Samuel B. Roane, of New York; Reuben S. Parks, of Ohio; and Louis W. Sinsabaugh, of Ohio; from second assistant examiner, to be first assistant examiner -- salary $1,800.

David G. Purman, of Wisconsin; Marshall B. Cushman, of Massachusetts; Edward M. Bentley, of Connecticut; and Albert G. Fowler, of District of Columbia; from third assistant examiner to be second assistant examiner -- salary $1,600.

William L. Augenbaugh, of Ohio, from first class clerk to be second assistant examiner -- salary $1,600.

The following have been promoted or newly appointed to the office of third assistant examiner -- salary $1,400: John W. Clements, District of Columbia, from second class clerk; James B. Littlewood, of Illinois, from first class clerk; Rufus A. Morrison, of Pennsylvania, from copyist; Robert G. Read, of Pennsylvania, and Walter F. Rogers, of Pennsylvania, new appointments, George R. Byington, of Cincinnati, promoted from first to second class clerk -- salary $1,400.

The following have been promoted to first class clerkships -- salary $1,200: William Hendlay, District of Columbia; Frederick W. Crocker, New York; St. Clair F. Sutherland, Mississippi; Frank P. McLean, New Hampshire; Thomas Hoge, Pennsylvania; Mrs. Frank R. Lybrand, Ohio; Daniel Clarke, Maryland.

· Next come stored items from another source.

/-- Settles O6: a word that does not decode is an illegal command, and the others meet the driver's checks. -/
theorem outcomeFollowsTheCheckOrder : Obligations.OutcomeFollowsTheCheckOrder := by
  intro s c rest hh hp
  have ht : s.toTake = .command c :: rest := (toTake_of_not_halted hh).trans hp
  cases hd : decode c.word with
  | error e =>
    rw [responseByChecks_of_decode_error hd]
    exact ⟨_, step_of_decode_error ht hd, follows_raiseFatal (s.accept c.inputs rest) .illegalCommand⟩
  | ok i =>
    have hchecks := responseByChecks_of_decode_ok hd (s.accept c.inputs rest)
    obtain ⟨t, hexec, hfollows⟩ := exec_follows_driverResponse i (s := s.accept c.inputs rest) hh
    rw [← hchecks] at hfollows
    exact ⟨t, (step_of_decode_ok ht hd).trans hexec, hfollows⟩

end Sys2Proof.Machine

/-! PROOFS. Reset and the overlap of rows (70_reset_and_hazards.md): what the reset event leaves (R220, R221), and that
the accumulator window is the storage of the ordinary rows, so that a copy of a row onto itself changes nothing (R226). -/

namespace Sys2Proof.Machine

/-- The commands presented before a reset are passed over, and the reset is not (R18). -/
theorem dropCommands_map_append_reset (cs : List Command) (rest : List CallerInput) :
    dropCommands (cs.map .command ++ .reset :: rest) = .reset :: rest := by
  induction cs with
  | nil => rfl
  | cons c cs ih => exact ih

/-- A reset that is the caller's next action is taken in every state, halted or not (R220). -/
theorem toTake_of_pending_reset {s : State} {rest : List CallerInput} (hp : s.pending = .reset :: rest) :
    s.toTake = .reset :: rest := by
  cases hh : s.halted with
  | false => exact (toTake_of_not_halted hh).trans hp
  | true => rw [toTake_halted hh, hp]; rfl

/-- A step that takes a reset is the reset event (R221). -/
theorem step_of_toTake_reset {s : State} {rest : List CallerInput} (ht : s.toTake = .reset :: rest) :
    step s = .next ({ s with pending := rest } : State).applyReset := by
  simp only [step, ht]

/-- Settles O9: in both cases reset is the action taken. -/
theorem resetClearsStatusAndKeepsRows : Obligations.ResetClearsStatusAndKeepsRows := by
  refine ⟨fun s rest hp => step_of_toTake_reset (toTake_of_pending_reset hp), fun s cs rest hh hp => ?_⟩
  have ht : s.toTake = .reset :: rest := by rw [toTake_halted hh, hp, dropCommands_map_append_reset]
  exact step_of_toTake_reset ht

/-- A completed command whose result in every active lane is what its destination held changes no row. -/
theorem Completed32.read_eq {i : Instr} {s t : State} {value : Lane → Word → Prop} (h : Completed32 i s t value)
    (hold : ∀ l v, value l v → v = s.vr.read (destRow (catalog i) i.fields s) l) (r : Nat) (l : Lane) :
    t.vr.read r l = s.vr.read r l := by
  obtain ⟨hdest, hframe, _⟩ := h
  by_cases hr : r = destRow (catalog i) i.fields s ∧ s.laneActive l
  · obtain ⟨rfl, hl⟩ := hr
    exact hold l _ (hdest l hl)
  · exact hframe r l (not_and_or.1 hr)

/-- The copy of a row onto itself is legal and changes no row (R226). -/
theorem exec_copy_onto_itself {i : Instr} {s : State} (hx : Executes i s)
    (hexec : exec i s = drive32 (catalog i) i.fields s fun s0 _ _ => s0)
    (hsame : ∀ l, source32 (catalog i) i.fields s 0 l = s.vr.read (destRow (catalog i) i.fields s) l) :
    ∃ t, exec i s = .next t ∧ ∀ r l, t.vr.read r l = s.vr.read r l := by
  obtain ⟨t, ht, hdone⟩ := completes_of_exec_eq_copy hx hexec hsame
  exact ⟨t, ht, hdone.read_eq fun _ _ hv => hv⟩

/-- `ACC_READ` reads through the window the value that the row behind it holds (R226). -/
theorem exec_accRead_reads_row {f : Fields} {s : State} (hx : Executes (.accRead f) s) {l : Lane}
    (hl : s.laneActive l) : ∃ t, exec (.accRead f) s = .next t ∧
      t.vr.read f.vdst l = s.vr.read (f.src0 + s.inputs.accOffset.toNat) l := by
  have ⟨_, hlegal, _⟩ := hx
  obtain ⟨hu, _⟩ := (operandsLegal_accRead_iff f s).1 hlegal
  obtain ⟨t, ht, hdest, _⟩ := completes_of_exec_eq_copy hx rfl (source32_accRead hu)
  exact ⟨t, ht, hdest l hl⟩

/-- A command that executes does not abort. -/
theorem exec_next_of_executes {i : Instr} {s t : State} (hx : Executes i s) (h : exec i s = .next t) :
    ∃ v, t = s.complete (warns (catalog i) i.fields) v := by
  rcases exec_next h with ⟨c, _, hc, _⟩ | ⟨_, v, rfl⟩
  · obtain ⟨_, hnone⟩ := (executes_iff i s).1 hx
    simp [hnone] at hc
  · exact ⟨v, rfl⟩

/-- The completion of a command stops no command from executing next: the checks do not read the rows (R203). -/
theorem Executes.complete {i : Instr} {s : State} (hx : Executes i s) (w : Bool) (v : RegFile) :
    Executes i (s.complete w v) := by
  obtain ⟨hh, hlegal, hmode⟩ := hx
  exact ⟨(State.complete_halted s w v).trans hh, hlegal, hmode⟩

/-- The maximum of a row with itself copies that row, for either CLAMP (R150). -/
theorem exec_pkMaxU16_self {g : Fields} {s : State} (hx : Executes (.pkMaxU16 g) s) (hu0 : g.u0 = false)
    (hu1 : g.u1 = false) (hsrc : g.src1 = g.src0) : ∃ u, exec (.pkMaxU16 g) s = .next u ∧
      ∀ l, s.laneActive l → u.vr.read g.vdst l = s.vr.read g.src0 l := by
  have hs0 (l) : source32 (catalog (.pkMaxU16 g)) g s 0 l = s.vr.read g.src0 l := by
    simp [source32, srcUniform, hu0, sourceRow, srcField, catalog, shape32]
  have hs1 (l) : source32 (catalog (.pkMaxU16 g)) g s 1 l = s.vr.read g.src0 l := by
    simp [source32, srcUniform, hu1, sourceRow, srcField, hsrc]
  obtain ⟨_, u, hu, hdest, _⟩ := pkMaxU16Result g s hx
  refine ⟨u, hu, fun l hl => field16_ext fun j hj => ?_⟩
  have hfield := hdest l hl j hj
  simp only [hs0, hs1, ite_self] at hfield
  exact hfield

/-- Settles O20: both bridge commands copy between rows of one register file, whichever side addresses them. -/
theorem bridgeOntoItselfChangesNothing : Obligations.BridgeOntoItselfChangesNothing := by
  refine ⟨fun f s hx hrow => ?_, fun f s hx hu hrow => ?_, fun f s r l v hx hrow hl => ?_,
    fun f g s t hxf hxg hu0 hu1 hrow hsrc h => ?_⟩
  · have ⟨_, hlegal, _⟩ := hx
    obtain ⟨hu, _⟩ := (operandsLegal_accRead_iff f s).1 hlegal
    refine exec_copy_onto_itself hx rfl fun l => ?_
    rw [Instr.fields, source32_accRead hu, destRow_accRead, hrow]
  · refine exec_copy_onto_itself hx rfl fun l => ?_
    rw [Instr.fields, source32_accWrite, destRow_accWrite, hu, hrow]
    exact if_neg Bool.false_ne_true
  · have hx' : Executes (.accRead f) { s with vr := s.vr.write r l v } := hx
    obtain ⟨t, ht, hread⟩ := exec_accRead_reads_row hx' hl
    exact ⟨t, ht, by rw [hread, RegFile.read_write, if_pos ⟨hrow.symm, rfl⟩]⟩
  · obtain ⟨v, rfl⟩ := exec_next_of_executes hxf h
    rw [← hrow]
    exact exec_pkMaxU16_self (hxg.complete _ v) hu0 hu1 hsrc

end Sys2Proof.Machine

Frederick R. Gantt, from draughtsman, at $1,000, to skilled draughtsman -- salary $1,200.

The following rise from copyist, at $900, to first class -- salary $1,200; Henry E. Baker, of Mississippi; Julian C. Dowell, North Carolina; Milnor R. Sullivan, Ohio; Frank M. Ward, District Columbia; Thompson J. Hudson, Ohio; George R. Evans, District Columbia. To a salary of $1,000, the following: Gormond Crandall, New York; William B. Atkinson, District Columbia; William A. Redmond, District Columbia; James M. Pollard, Louisiana; Thomas H. Mitchell, Tennessee; Archibald McNaught, Wisconsin; Mrs. Mabel Hatch, New Hampshire; William H. Chapman, Ohio; Thomas R. Stuart, California; to draughtsman.

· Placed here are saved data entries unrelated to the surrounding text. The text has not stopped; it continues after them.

-- ==== Sys2Proof/Machine/Load8.lean ====
section
/-! DEFINITION. The 8-bit loads (spec 40_load8.md). No 8-bit load writes a flag. -/

namespace Sys2Proof.Machine

/-! ## Shared forms -/

/-- `x[r] <- x[r']`, 1 cycle (R400). -/
def ldReg (dst src : R8) (s : State) : Outcome := .next ((s.setR8 dst (s.regs.r8 src)).addCycles 1)

/-- `x[r] <- n8`, 2 cycles (R401). -/
def ldImm (dst : R8) (n : Byte) (s : State) : Outcome := .next ((s.setR8 dst n).addCycles 2)

/-- `x[r] <- MemRead(a, 1)`, k cycles (R402, R405, R406, R409, R411, R413). -/
def loadFrom (dst : R8) (a : Addr) (k : Nat) (s : State) : Outcome :=
  ((memRead a s).bind fun v s => .ok () (s.setR8 dst v)).finish k

/-- `MemWrite(a, 1, v)`, k cycles (R403, R404, R407, R408, R410, R412, R414). -/
def storeTo (a : Addr) (v : Byte) (k : Nat) (s : State) : Outcome := (memWrite a v s).finish k

/-- `x[A] <- MemRead(x[HL], 1)`, then HL moves by `step` (R415, R417). -/
def loadMoveHl (step : Addr) (s : State) : Outcome :=
  ((memRead s.regs.hl s).bind fun v s =>
    let t := s.setR8 .a v
    .ok () (t.setPair .hl (t.regs.hl + step))).finish 2

/-- `MemWrite(x[HL], 1, x[A])`, then HL moves by `step` (R416, R418). -/
def storeMoveHl (step : Addr) (s : State) : Outcome :=
  ((memWrite s.regs.hl s.regs.a s).bind fun _ s => .ok () (s.setPair .hl (s.regs.hl + step))).finish 2

/-! ## The instructions -/

/-- LD B,B (R400). -/
def execLdBB (s : State) : Outcome := ldReg .b .b s

/-- LD B,C (R400). -/
def execLdBC (s : State) : Outcome := ldReg .b .c s

/-- LD B,D (R400). -/
def execLdBD (s : State) : Outcome := ldReg .b .d s

/-- LD B,E (R400). -/
def execLdBE (s : State) : Outcome := ldReg .b .e s

/-- LD B,H (R400). -/
def execLdBH (s : State) : Outcome := ldReg .b .h s

/-- LD B,L (R400). -/
def execLdBL (s : State) : Outcome := ldReg .b .l s

/-- LD B,A (R400). -/
def execLdBA (s : State) : Outcome := ldReg .b .a s

/-- LD C,B (R400). -/
def execLdCB (s : State) : Outcome := ldReg .c .b s

/-- LD C,C (R400). -/
def execLdCC (s : State) : Outcome := ldReg .c .c s

/-- LD C,D (R400). -/
def execLdCD (s : State) : Outcome := ldReg .c .d s

/-- LD C,E (R400). -/
def execLdCE (s : State) : Outcome := ldReg .c .e s

/-- LD C,H (R400). -/
def execLdCH (s : State) : Outcome := ldReg .c .h s

/-- LD C,L (R400). -/
def execLdCL (s : State) : Outcome := ldReg .c .l s

/-- LD C,A (R400). -/
def execLdCA (s : State) : Outcome := ldReg .c .a s

/-- LD D,B (R400). -/
def execLdDB (s : State) : Outcome := ldReg .d .b s

/-- LD D,C (R400). -/
def execLdDC (s : State) : Outcome := ldReg .d .c s

/-- LD D,D (R400). -/
def execLdDD (s : State) : Outcome := ldReg .d .d s

/-- LD D,E (R400). -/
def execLdDE (s : State) : Outcome := ldReg .d .e s

/-- LD D,H (R400). -/
def execLdDH (s : State) : Outcome := ldReg .d .h s

/-- LD D,L (R400). -/
def execLdDL (s : State) : Outcome := ldReg .d .l s

/-- LD D,A (R400). -/
def execLdDA (s : State) : Outcome := ldReg .d .a s

/-- LD E,B (R400). -/
def execLdEB (s : State) : Outcome := ldReg .e .b s

/-- LD E,C (R400). -/
def execLdEC (s : State) : Outcome := ldReg .e .c s

/-- LD E,D (R400). -/
def execLdED (s : State) : Outcome := ldReg .e .d s

/-- LD E,E (R400). -/
def execLdEE (s : State) : Outcome := ldReg .e .e s

/-- LD E,H (R400). -/
def execLdEH (s : State) : Outcome := ldReg .e .h s

/-- LD E,L (R400). -/
def execLdEL (s : State) : Outcome := ldReg .e .l s

/-- LD E,A (R400). -/
def execLdEA (s : State) : Outcome := ldReg .e .a s

/-- LD H,B (R400). -/
def execLdHB (s : State) : Outcome := ldReg .h .b s

/-- LD H,C (R400). -/
def execLdHC (s : State) : Outcome := ldReg .h .c s

/-- LD H,D (R400). -/
def execLdHD (s : State) : Outcome := ldReg .h .d s

/-- LD H,E (R400). -/
def execLdHE (s : State) : Outcome := ldReg .h .e s

/-- LD H,H (R400). -/
def execLdHH (s : State) : Outcome := ldReg .h .h s

/-- LD H,L (R400). -/
def execLdHL (s : State) : Outcome := ldReg .h .l s

/-- LD H,A (R400). -/
def execLdHA (s : State) : Outcome := ldReg .h .a s

/-- LD L,B (R400). -/
def execLdLB (s : State) : Outcome := ldReg .l .b s

/-- LD L,C (R400). -/
def execLdLC (s : State) : Outcome := ldReg .l .c s

/-- LD L,D (R400). -/
def execLdLD (s : State) : Outcome := ldReg .l .d s

/-- LD L,E (R400). -/
def execLdLE (s : State) : Outcome := ldReg .l .e s

/-- LD L,H (R400). -/
def execLdLH (s : State) : Outcome := ldReg .l .h s

/-- LD L,L (R400). -/
def execLdLL (s : State) : Outcome := ldReg .l .l s

/-- LD L,A (R400). -/
def execLdLA (s : State) : Outcome := ldReg .l .a s

/-- LD A,B (R400). -/
def execLdAB (s : State) : Outcome := ldReg .a .b s

/-- LD A,C (R400). -/
def execLdAC (s : State) : Outcome := ldReg .a .c s

/-- LD A,D (R400). -/
def execLdAD (s : State) : Outcome := ldReg .a .d s

/-- LD A,E (R400). -/
def execLdAE (s : State) : Outcome := ldReg .a .e s

/-- LD A,H (R400). -/
def execLdAH (s : State) : Outcome := ldReg .a .h s

/-- LD A,L (R400). -/
def execLdAL (s : State) : Outcome := ldReg .a .l s

/-- LD A,A (R400). -/
def execLdAA (s : State) : Outcome := ldReg .a .a s

/-- LD B,n8 (R401). -/
def execLdBN8 (n : Byte) (s : State) : Outcome := ldImm .b n s

/-- LD C,n8 (R401). -/
def execLdCN8 (n : Byte) (s : State) : Outcome := ldImm .c n s

/-- LD D,n8 (R401). -/
def execLdDN8 (n : Byte) (s : State) : Outcome := ldImm .d n s

/-- LD E,n8 (R401). -/
def execLdEN8 (n : Byte) (s : State) : Outcome := ldImm .e n s

/-- LD H,n8 (R401). -/
def execLdHN8 (n : Byte) (s : State) : Outcome := ldImm .h n s

/-- LD L,n8 (R401). -/
def execLdLN8 (n : Byte) (s : State) : Outcome := ldImm .l n s

/-- LD A,n8 (R401). -/
def execLdAN8 (n : Byte) (s : State) : Outcome := ldImm .a n s

/-- LD B,(HL) (R402). -/
def execLdBIndHl (s : State) : Outcome := loadFrom .b s.regs.hl 2 s

/-- LD C,(HL) (R402). -/
def execLdCIndHl (s : State) : Outcome := loadFrom .c s.regs.hl 2 s

/-- LD D,(HL) (R402). -/
def execLdDIndHl (s : State) : Outcome := loadFrom .d s.regs.hl 2 s

/-- LD E,(HL) (R402). -/
def execLdEIndHl (s : State) : Outcome := loadFrom .e s.regs.hl 2 s

/-- LD H,(HL) (R402). -/
def execLdHIndHl (s : State) : Outcome := loadFrom .h s.regs.hl 2 s

/-- LD L,(HL) (R402). -/
def execLdLIndHl (s : State) : Outcome := loadFrom .l s.regs.hl 2 s

/-- LD A,(HL) (R402). -/
def execLdAIndHl (s : State) : Outcome := loadFrom .a s.regs.hl 2 s

/-- LD (HL),B (R403). -/
def execLdIndHlB (s : State) : Outcome := storeTo s.regs.hl s.regs.b 2 s

/-- LD (HL),C (R403). -/
def execLdIndHlC (s : State) : Outcome := storeTo s.regs.hl s.regs.c 2 s

/-- LD (HL),D (R403). -/
def execLdIndHlD (s : State) : Outcome := storeTo s.regs.hl s.regs.d 2 s

/-- LD (HL),E (R403). -/
def execLdIndHlE (s : State) : Outcome := storeTo s.regs.hl s.regs.e 2 s

/-- LD (HL),H (R403). -/
def execLdIndHlH (s : State) : Outcome := storeTo s.regs.hl s.regs.h 2 s

/-- LD (HL),L (R403). -/
def execLdIndHlL (s : State) : Outcome := storeTo s.regs.hl s.regs.l 2 s

/-- LD (HL),A (R403). -/
def execLdIndHlA (s : State) : Outcome := storeTo s.regs.hl s.regs.a 2 s

/-- LD (HL),n8 (R404). -/
def execLdIndHlN8 (n : Byte) (s : State) : Outcome := storeTo s.regs.hl n 3 s

/-- LD A,(BC) (R405). -/
def execLdAIndBc (s : State) : Outcome := loadFrom .a s.regs.bc 2 s

/-- LD A,(DE) (R406). -/
def execLdAIndDe (s : State) : Outcome := loadFrom .a s.regs.de 2 s

/-- LD (BC),A (R407). -/
def execLdIndBcA (s : State) : Outcome := storeTo s.regs.bc s.regs.a 2 s

/-- LD (DE),A (R408). -/
def execLdIndDeA (s : State) : Outcome := storeTo s.regs.de s.regs.a 2 s

/-- LD A,(n16) (R409). -/
def execLdAIndN16 (n : Addr) (s : State) : Outcome := loadFrom .a n 4 s

/-- LD (n16),A (R410). -/
def execLdIndN16A (n : Addr) (s : State) : Outcome := storeTo n s.regs.a 4 s

/-- LDH A,(C) (R411). -/
def execLdhAIndC (s : State) : Outcome := loadFrom .a (highPage s.regs.c) 2 s

/-- LDH (C),A (R412). -/
def execLdhIndCA (s : State) : Outcome := storeTo (highPage s.regs.c) s.regs.a 2 s

/-- LDH A,(n8) (R413). -/
def execLdhAIndN8 (n : Byte) (s : State) : Outcome := loadFrom .a (highPage n) 3 s

/-- LDH (n8),A (R414). -/
def execLdhIndN8A (n : Byte) (s : State) : Outcome := storeTo (highPage n) s.regs.a 3 s

/-- LD A,(HL-) (R415). -/
def execLdAIndHlDec (s : State) : Outcome := loadMoveHl (-1) s

/-- LD (HL-),A (R416). -/
def execLdIndHlDecA (s : State) : Outcome := storeMoveHl (-1) s

/-- LD A,(HL+) (R417). -/
def execLdAIndHlInc (s : State) : Outcome := loadMoveHl 1 s

/-- LD (HL+),A (R418). -/
def execLdIndHlIncA (s : State) : Outcome := storeMoveHl 1 s

end Sys2Proof.Machine
end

Scientific American, v 45 (ns) no 24, p 369, 10 December 1881

Resignation of the Commissioner of Patents

In the resignation of the Commissioner of Patents, Mr. Edgar M. Marble, the service loses an officer that can ill be spared.

Under his administration the business of the office has been conducted with commendable promptness and impartiality, and much has been done to increase the efficiency of the service and its value to inventors and patentees.

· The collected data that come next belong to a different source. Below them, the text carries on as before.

-- ==== Sys2Proof/Machine/Load.lean ====
section
/-! DEFINITION. Loading a cartridge image: the header, construction, and the reset state it gives
(spec 20_memory.md R224 to R232, 70_reset_and_hazards.md R700 to R710). -/

namespace Sys2Proof.Machine

/-! ## The header (R226) -/

/-- The header's fields, in the order of their offsets (R226). -/
structure Header where
  entryPoint : List Byte
  logo : List Byte
  title : List Byte
  manufacturer : List Byte
  cgbFlag : Byte
  newLicensee : List Byte
  sgbFlag : Byte
  typeCode : Byte
  romSizeCode : Byte
  ramSizeCode : Byte
  destination : Byte
  oldLicensee : Byte
  version : Byte
  headerChecksum : Byte
  globalChecksum : Addr
  deriving DecidableEq, Repr

/-- An image byte; past the end, zero (no rule reads one: R230 step 1). -/
def imageByte (image : List Byte) (off : Nat) : Byte := image.getD off 0

/-- The header of an image (R226). -/
def Header.parse (image : List Byte) : Header where
  entryPoint := (image.drop 0x0100).take 4
  logo := (image.drop 0x0104).take 48
  title := (image.drop 0x0134).take 16
  manufacturer := (image.drop 0x013F).take 4
  cgbFlag := imageByte image 0x0143
  newLicensee := (image.drop 0x0144).take 2
  sgbFlag := imageByte image 0x0146
  typeCode := imageByte image 0x0147
  romSizeCode := imageByte image 0x0148
  ramSizeCode := imageByte image 0x0149
  destination := imageByte image 0x014A
  oldLicensee := imageByte image 0x014B
  version := imageByte image 0x014C
  headerChecksum := imageByte image 0x014D
  globalChecksum := imageByte image 0x014E ++ imageByte image 0x014F

/-- What the header checksum byte should be (R226); no rule refuses an image for it (D28). -/
def headerChecksumOf (image : List Byte) : Byte :=
  ((image.drop 0x0134).take 25).foldl (fun x v => x - v - 1) 0

/-- What the global checksum should be: the sum of every image byte but its own two (R226, D28). -/
def globalChecksumOf (image : List Byte) : Addr :=
  ((image.take 0x014E) ++ (image.drop 0x0150)).foldl (fun x v => x + v.zeroExtend 16) 0

/-! ## The code tables (R227, R228, R229) -/

/-- ROM-size code to bank count (R227). -/
def romBanksOf (code : Byte) : Option Nat :=
  match code.toNat with
  | 0x00 => some 2
  | 0x01 => some 4
  | 0x02 => some 8
  | 0x03 => some 16
  | 0x04 => some 32
  | 0x05 => some 64
  | 0x06 => some 128
  | 0x07 => some 256
  | 0x08 => some 512
  | _ => none

/-- RAM-size code to bank count (R228). -/
def ramBanksOf (code : Byte) : Option Nat :=
  match code.toNat with
  | 0x00 => some 0
  | 0x02 => some 1
  | 0x03 => some 4
  | 0x04 => some 16
  | 0x05 => some 8
  | _ => none

/-- The five variants (R232). -/
inductive Variant where
  | noMbc | mbc1 | mbc2 | mbc3 | mbc5
  deriving DecidableEq, Repr

/-- A row of the cartridge-type table (R229). `ram` is the RAM that a RAM-size code sizes: MBC2's built-in nibbles
are not (R228). -/
structure CartType where
  variant : Variant
  ram : Bool
  battery : Bool
  timer : Bool
  rumble : Bool
  deriving DecidableEq, Repr

/-- The cartridge-type codes the core accepts (R229). -/
def cartTypeOf (code : Byte) : Option CartType :=
  match code.toNat with
  | 0x00 => some ⟨.noMbc, false, false, false, false⟩
  | 0x08 => some ⟨.noMbc, true, false, false, false⟩
  | 0x09 => some ⟨.noMbc, true, true, false, false⟩
  | 0x01 => some ⟨.mbc1, false, false, false, false⟩
  | 0x02 => some ⟨.mbc1, true, false, false, false⟩
  | 0x03 => some ⟨.mbc1, true, true, false, false⟩
  | 0x05 => some ⟨.mbc2, false, false, false, false⟩
  | 0x06 => some ⟨.mbc2, false, true, false, false⟩
  | 0x0F => some ⟨.mbc3, false, true, true, false⟩
  | 0x10 => some ⟨.mbc3, true, true, true, false⟩
  | 0x11 => some ⟨.mbc3, false, false, false, false⟩
  | 0x12 => some ⟨.mbc3, true, false, false, false⟩
  | 0x13 => some ⟨.mbc3, true, true, false, false⟩
  | 0x19 => some ⟨.mbc5, false, false, false, false⟩
  | 0x1A => some ⟨.mbc5, true, false, false, false⟩
  | 0x1B => some ⟨.mbc5, true, true, false, false⟩
  | 0x1C => some ⟨.mbc5, false, false, false, true⟩
  | 0x1D => some ⟨.mbc5, true, false, false, true⟩
  | 0x1E => some ⟨.mbc5, true, true, false, true⟩
  | _ => none

/-- The largest ROM-size code of a variant (R230 step 3). -/
def maxRomCode : Variant → Nat
  | .noMbc => 0x00
  | .mbc1 => 0x06
  | .mbc2 => 0x03
  | .mbc3 => 0x06
  | .mbc5 => 0x08

/-- The largest RAM-size code of a variant (R230 step 4); no MBC2 type declares RAM. -/
def maxRamCode : Variant → Nat
  | .noMbc => 0x02
  | .mbc1 => 0x03
  | .mbc2 => 0x00
  | .mbc3 => 0x05
  | .mbc5 => 0x04

/-! ## Construction (R230, R231) -/

/-- The construction errors (R603); each reports "the exact unsupported value" (R231). -/
inductive ConstructionError where
  | headerTruncated
  | unsupportedCartridgeType (code : Byte)
  | unsupportedRomSize (code : Byte)
  | unsupportedRamSize (code : Byte)
  | imageSizeMismatch (length : Nat)
  deriving DecidableEq, Repr

/-- `RtcInitial` (R706, D8). -/
structure RtcInitial where
  live : Rtc
  latched : Rtc
  deriving DecidableEq, Repr

/-- The register file of a variant at its reset values (R122, R707). -/
def Mbc.atReset (v : Variant) (rtc : RtcInitial) : Mbc :=
  match v with
  | .noMbc => .noMbc
  | .mbc1 => .mbc1 { ramEnable := false, bank1 := 0, bank2 := 0, mode := false }
  | .mbc2 => .mbc2 { ramEnable := false, romBank := 0 }
  | .mbc3 => .mbc3 { ramTimerEnable := false, romBank := 0, select := 0, latchArmed := false,
                     live := rtc.live, latched := rtc.latched }
  | .mbc5 => .mbc5 { ramEnable := false, romBankLo := 1, romBankHi := 0, ramBank := 0, rumble := false }

/-- Bank count of a ROM-size code that a variant accepts (R230 step 3). -/
def acceptedRomBanks (v : Variant) (code : Byte) : Option Nat :=
  if code.toNat ≤ maxRomCode v then romBanksOf code else none

/-- Bank count of cartridge RAM: 0 for a type that declares none, "whatever the code" (R228, R230 step 4). -/
def acceptedRamBanks (t : CartType) (code : Byte) : Option Nat :=
  if t.ram then (if code.toNat ≤ maxRamCode t.variant then ramBanksOf code else none) else some 0

/-- Construction, in the order of R230's steps. -/
def construct (image : List Byte) (rtc : RtcInitial) : Except ConstructionError Cart :=
  let hdr := Header.parse image
  if image.length < 0x0150 then .error .headerTruncated
  else match cartTypeOf hdr.typeCode with
    | none => .error (.unsupportedCartridgeType hdr.typeCode)
    | some t =>
      match acceptedRomBanks t.variant hdr.romSizeCode with
      | none => .error (.unsupportedRomSize hdr.romSizeCode)
      | some roms =>
        match acceptedRamBanks t hdr.ramSizeCode with
        | none => .error (.unsupportedRamSize hdr.ramSizeCode)
        | some rams =>
          if image.length ≠ roms * 0x4000 then .error (.imageSizeMismatch image.length)
          else .ok { typeCode := hdr.typeCode, battery := t.battery, timer := t.timer, rumble := t.rumble,
                     romBanks := roms, ramBanks := rams, mbc := .atReset t.variant rtc }

/-- `GetType()` (R232). -/
def Cart.getType (c : Cart) : Byte := c.typeCode

/-- `Load(image)` (R690, R710): a core at its reset state for the run's parameters, or a construction error and no
core. -/
def load (p : Params) (boot : BootRegs) (ifReset : Byte) (mem : InitialMemory) (rtc : RtcInitial)
    (image : List Byte) : Except ConstructionError State :=
  match construct image rtc with
  | .error e => .error e
  | .ok cart => .ok (.resetWith p boot ifReset mem cart (Memory.ofBytes image 0))

/-- The DMG post-boot registers for an image, with F derived from the header checksum byte (R701). -/
def BootRegs.dmgFor (image : List Byte) : BootRegs :=
  if imageByte image 0x014D = 0 then { BootRegs.dmg with f := 0x80 } else .dmg

end Sys2Proof.Machine
end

It is a pity that the government will not deal more liberally, not to say justly, with the Patent Office, and through it with inventors and the public at large. While the office is much more than self-sustaining, indeed it is annually turning over a large sum to the treasury, it cannot for any length of time command, for it is not allowed to adequately pay for, the service of men who, like Mr. Marble, have exhibited unusual executive ability.

As a consequence the office now loses a chief whose temper and capacity and exceptional knowledge of patent law, not less than his hearty sympathy with the spirit and purpose of the patent system, have proved him to be the proper man for the place.

It is not easy to find men so well fitted for the severe, complicated, and, at the same time, delicate duties of the Commissionership of Patents. For such service, more especially in an office with large surplus revenue, the government ought to be willing to pay as liberally as business corporations can, and give as ample a guarantee of permanence in the employment. We understand that Mr. Marble has accepted more lucrative employment as Land Commissioner for the Northern Pacific Railroad Company.